L’unica cura disponibile attualmente è una vera novità ed è disponibile da relativamente poco. Di fatti, ad oggi, è solo grazie alle ricerche condotte sul farmaco bulevirtide che consente, in circa due anni di terapia, di ridurre la proliferazione del virus in maniera efficace e determinante. Il trattamento permette di riportare i valori alla normalità senza dover ricorrere, come in passato, al trapianto, talvolta anche urgente, degli organi compromessi; di solito il fegato. Per iniziare una terapia efficace e sicura contro l’epatite Delta, la prima cosa da fare è recarsi in un Centro epatologico specializzato dove sono in grado di fornire tutte le indicazioni aggiornate sul tipo di cura da seguire.

Farmaco contro epatite delta

Un farmaco per contrastare la progressione del virus fino a poco fa non esisteva. Nella maggior parte dei casi, i pazienti erano costretti a ricorrere al trapianto del fegato, organo maggiormente colpito dall’infezione virale. La buona notizia è giunta con la pubblicazione sul New England Journal of Medicine di una ricerca internazionale che conferma l’efficacia di bulevirtide. Il trattamento, approvato dall’European Medicines Agency e di recente anche dall’Agenzia Italiana del Farmaco è efficace per la cura dell’epatite Delta. I dati ottenuti confermano che a soli 2 anni di tempo dall’inizio del trattamento – che consiste nell’iniettare il farmaco sottocute alla dose di 2 milligrammi una volta al giorno – la carica virale si riduce drasticamente e anche le transaminasi: gli enzimi epatici indicativi del funzionamento del fegato che tornano normali.

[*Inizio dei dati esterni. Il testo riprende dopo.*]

-- ==== Sys2Proof/Certificates/Slice0/Obligations.lean ====
section
/-!
DEFINITION. The statements for the provers. `State.quiet`, `heard`, `commandWaits`, `messageWaits` and `receives` say when
a command is the next event; `concluded`, `headTaken`, `answered`, `phaseKept`, `controlWritten` and `flagSet` build the
state it leaves (Sys2Proof/Safety.lean). A next state written as updates of the state before leaves every other field as
it was.
-/

open Sys2Proof Sys2Proof.Machine

/-! ### The queue of commands, and settling -/

/-- The command at the front of the queue is carried out on the state with the queue's rest; with an empty queue the
block idles (the model's choice, notes/assumptions/2.md). -/
def Obligations.StepTakesFrontCommand : Prop :=
  (∀ (c : Instr) (rest : List Instr) (s : State), s.pending = c :: rest → step s = exec c (s.setPending rest)) ∧
    (∀ s : State, s.pending = [] → step s = .next s)

/-- No command faults or is refused, and none touches the queue of commands (notes/assumptions/24.md). -/
def Obligations.EveryCommandAnswersNextState : Prop :=
  ∀ (c : Instr) (s : State), ∃ t, exec c s = .next t ∧ t.pending = s.pending

/-- Outstanding reports are taken before HALT_COMPLETE, FRAME_START, UPLINK_ARRIVAL, CLAIM_SAMPLE and FRAME_CLOSE (03, R54;
09, section 9.2), where `settlesFirst` is true. Taking them is running their own rows, a frame start's first and in this
order; with no reclaim decided that is all of it. Before an engine item come the events already given and the until
writes; the waits stay due (R85). A frame start is before an item or after it (R93, R98): where the slot map unit's application
and the move removals are both still due they stay so, and where one of them has begun or is over both are made, so that no item
falls between them (R105). Which commands these are, and that these two go together, is the model's reading
(notes/assumptions/3.md). -/
def Obligations.ReportsAreTakenFirst : Prop :=
  (∀ s : State, s.settle.quiet) ∧
    (∀ (c : Instr) (s : State), settlesFirst c = true → exec c s = exec c s.settle) ∧
    (∀ s : State, ∃ a b c d e f g, exec .ownerUntilVacate s = .next a ∧ exec .guardEnd a = .next b ∧
      exec .incomingGoLive b = .next c ∧ exec .untilWriteInRange c = .next d ∧ exec .moveTermEndRemoval d = .next e ∧
      exec .waitExpiry e = .next f ∧ exec .missedTurnLimit f = .next g ∧
      s.settle = (g.setDue { g.due with reclaims := [] }).reclaimAll g.due.reclaims) ∧
    (∀ s : State, s.hear.heard ∧ s.hear.due.waits = s.due.waits ∧
      (s.due.vacate = true ∧ s.due.moveEnds = true → s.hear.due.vacate = true ∧ s.hear.due.moveEnds = true ∧
        s.hear.due.guardEnd = s.due.guardEnd ∧ s.hear.due.goLive = s.due.goLive) ∧
      (¬(s.due.vacate = true ∧ s.due.moveEnds = true) → s.hear.due.vacate = false ∧ s.hear.due.moveEnds = false ∧
        s.hear.due.guardEnd = false ∧ s.hear.due.goLive = false)) ∧
    (∀ (c : Instr) (s : State), isItemRow c = true → exec c s = exec c s.hear) ∧
    (∀ s : State, ∃ a b c d e, exec .ownerUntilVacate s = .next a ∧ exec .guardEnd a = .next b ∧
      exec .incomingGoLive b = .next c ∧ exec .moveTermEndRemoval c = .next d ∧
      exec .missedTurnLimit (if s.due.vacate = true ∧ s.due.moveEnds = true then s else d) = .next e ∧
      exec .untilWriteInRange ((e.setDue { e.due with reclaims := [] }).reclaimAll e.due.reclaims) = .next s.hear)
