-- ==== Sys2Proof/Tests/Slice0.lean ====
section
/-!
SUPPORT. Tests: an ill-formed command for each check, values that the manual works out, one step of a command, and for every
statement with hypotheses a concrete state that meets them, each clause at a boundary of its range.
-/
namespace Sys2Proof.Tests

open Sys2Proof.Machine

set_option Elab.async false

/-! ### Ill-formed commands -/

/-- A write of `count` bytes with the data given, to the device with both straps low. -/
def writeOf (count : Byte) (data : List Byte) : PortWrite := ⟨0x2C, count, data⟩

theorem test_wellFormed_count_zero : (Instr.cmdWrite (writeOf 0 [])).wellFormed = false := by decide
theorem test_wellFormed_count_five : (Instr.timingWrite (writeOf 5 [1, 2, 3, 4, 5])).wellFormed = false := by decide
theorem test_wellFormed_data_short : (Instr.limitsWrite (writeOf 2 [1])).wellFormed = false := by decide
theorem test_wellFormed_start_request : (Instr.startRequest (writeOf 1 [2])).wellFormed = false := by decide
theorem test_wellFormed_halt_request : (Instr.haltRequest (writeOf 1 [1])).wellFormed = false := by decide
theorem test_wellFormed_resume_request : (Instr.resumeRequest (writeOf 1 [0])).wellFormed = false := by decide
theorem test_wellFormed_reaction_twice : (Instr.frameStart ⟨[.react .waits], [.item, .react .waits], 0, 0⟩).wellFormed = false := by decide
theorem test_wellFormed_offset_odd : (Instr.registerWrite 0x22 (.whole (writeOf 1 [0]))).wellFormed = false := by decide
theorem test_wellFormed_offset_high : (Instr.registerWrite 0x44 (.whole (writeOf 1 [0]))).wellFormed = false := by decide
theorem test_wellFormed_offset_of_row : (Instr.registerWrite 0x28 (.whole (writeOf 1 [0]))).wellFormed = false := by decide
theorem test_wellFormed_control_request : (Instr.registerWrite 0x04 (.whole (writeOf 1 [1]))).wellFormed = false := by decide
theorem test_wellFormed_control_plain : (Instr.registerWrite 0x04 (.whole (writeOf 2 [0, 1]))).wellFormed = true := by decide

/-! ### Values the manual works out -/

/-- The bits of the ASCII characters 1 to 9. -/
def digits : List Bool := ([0x31, 0x32, 0x33, 0x34, 0x35, 0x36, 0x37, 0x38, 0x39] : List Byte).flatMap bitsOf

theorem test_crc16_digits : crc16 digits = 0x29B1 := by decide +kernel
theorem test_crc8_digits : crc8 digits = 0xF4 := by decide +kernel
theorem test_handle_7_2 : (⟨7, 2⟩ : Handle).wire = 0x3A := by decide
theorem test_handle_31_7 : (⟨31, 7⟩ : Handle).wire = 0xFF := by decide

/-! ### Small states -/

/-- A tributary's entry with the state given and identity 0x51C3. -/
def enrolled (a : Trib) (st : RosterState) (s : State) : State :=
  s.setEntry a { s.entry a with state := st, identity := some 0x51C3 }

/-- The entry of `a` with `slots` and `leases` held. -/
def holding (a : Trib) (slots leases : Nat) (s : State) : State :=
  s.setEntry a { s.entry a with slotsHeld := slots, leasesHeld := leases }

/-- A lease of tributary 6 on positions 10 and 11. -/
def sampleLease : Lease :=
  ⟨.active, some 5, .bus, 10, 1, 1, 65535, some 40, none, none, true, false, 0, none, false⟩

/-- Entry `i` holds the lease `l`, generation 2. -/
def withLease (i : LeaseIdx) (l : Lease) (s : State) : State := s.setLeases (s.leases.set i ⟨2, none, some l⟩)

/-- Position `p` has the record `x`. -/
def withSlot (p : Nat) (x : Slot) (s : State) : State := s.mapSlots fun q y => if q = p then x else y

/-- A command latched. -/
def commanded (code : Byte) (arg0 arg1 : Word) (s : State) : State :=
  s.setCmd ⟨.accepted, code, arg0, arg1, ⟨0, .none, 0⟩⟩

/-- A message of tributary 6, PRESENT, at the head of the request queue. -/
def messaged (m : Message) (s : State) : State := (enrolled 5 .present s).setRequests [⟨5, m, false, 0⟩]

/-- A REQUEST. -/
def asking (cls : BitVec 3) (term : BitVec 16) (defer : Bool) : RequestArgs := ⟨cls, 2, term, defer, 0⟩

/-- The generator in `g` and `ph`, with the counter given. -/
def framedAt (n : Frame) (g : GenState) (ph : FramePhase) (s : State) : State := s.setFg ⟨g, n, ph, false, none, none⟩

/-- The generator in `g` and `ph`, at frame 50. -/
def framed (g : GenState) (ph : FramePhase) (s : State) : State := framedAt 50 g ph s

/-- A frame in progress with the turn given. -/
def turned (t : Turn) (s : State) : State := (framed .running .inFrame s).setUplink ⟨some t, some true, none⟩
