-- ==== Sys2Proof/Word.lean ====
section
/-! DEFINITION. The words of the module's registers, and the one shape in which sparse data is held. -/

namespace Sys2Proof

/-- A register word: every register is 32 bits wide (R5). -/
abbrev Word := BitVec 32

/-- A 64-bit word: two registers, a key part, a section length. -/
abbrev DWord := BitVec 64

/-- One octet of a frame, a descriptor or a memory. -/
abbrev Byte := BitVec 8

/-- Sparse data by number: pairs of a key and a value, keys strictly rising.
A key that is not listed holds the default its owner names. -/
structure NMap (α : Type) where
  cells : List (Nat × α)
  deriving DecidableEq, Repr

/-- The four protection lanes (R19: identical silicon, no fixed role). -/
inductive LaneId
  | a | b | c | d
  deriving DecidableEq, Repr

/-- One thing for each lane. -/
structure Quad (α : Type) where
  a : α
  b : α
  c : α
  d : α
  deriving DecidableEq, Repr

end Sys2Proof
end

Epatite delta ed Epatite B

Come già accennato in precedenza, l’Epatite D, sebbene più aggressiva e invasiva, ha un punto debole: da sola non sopravvive. Per replicarsi, l’epatite Delta  ha bisogno di un altro virus, l’epatite B. È anche per questo motivo che ,in Italia, il virus è stato trattato per molti anni colpendo direttamente l’epatite B. Soluzione, tuttavia, che ha portato risultati positivi solo nel 15-20% dei casi. In ogni caso lo stretto legame tra epatite Delta ed epatite B è confermato dal seguente dato: il 15 per cento delle persone che hanno l’epatite B, risultato colpite anche dalla Delta.

Prevenzione

L’arma a nostro vantaggio è l’immunizzazione dal virus. Le misure preventive sono le stesse valide anche per l’Hbv: ossia il vaccino contro l’epatite B che è in grado di proteggere anche contro l’epatite D.

Chi è affetto da epatite dovrebbe evitare comportamenti rischiosi come:

  • Condivisione di aghi per l’iniezione di medicine
  • Avere più partner sessuali
  • Il contatto con sangue o fluidi corporei come saliva o sperma infetti
  • I liquidi biologici emessi sono da pulire con candeggina diluita

Le infezioni post transfusioni è ridotto drasticamente se le trasfusioni di sangue sono eseguite solo nei casi più gravi e se i donatori sono tutti controllati con uno screening per verificare che non siano affetti da epatite B o C.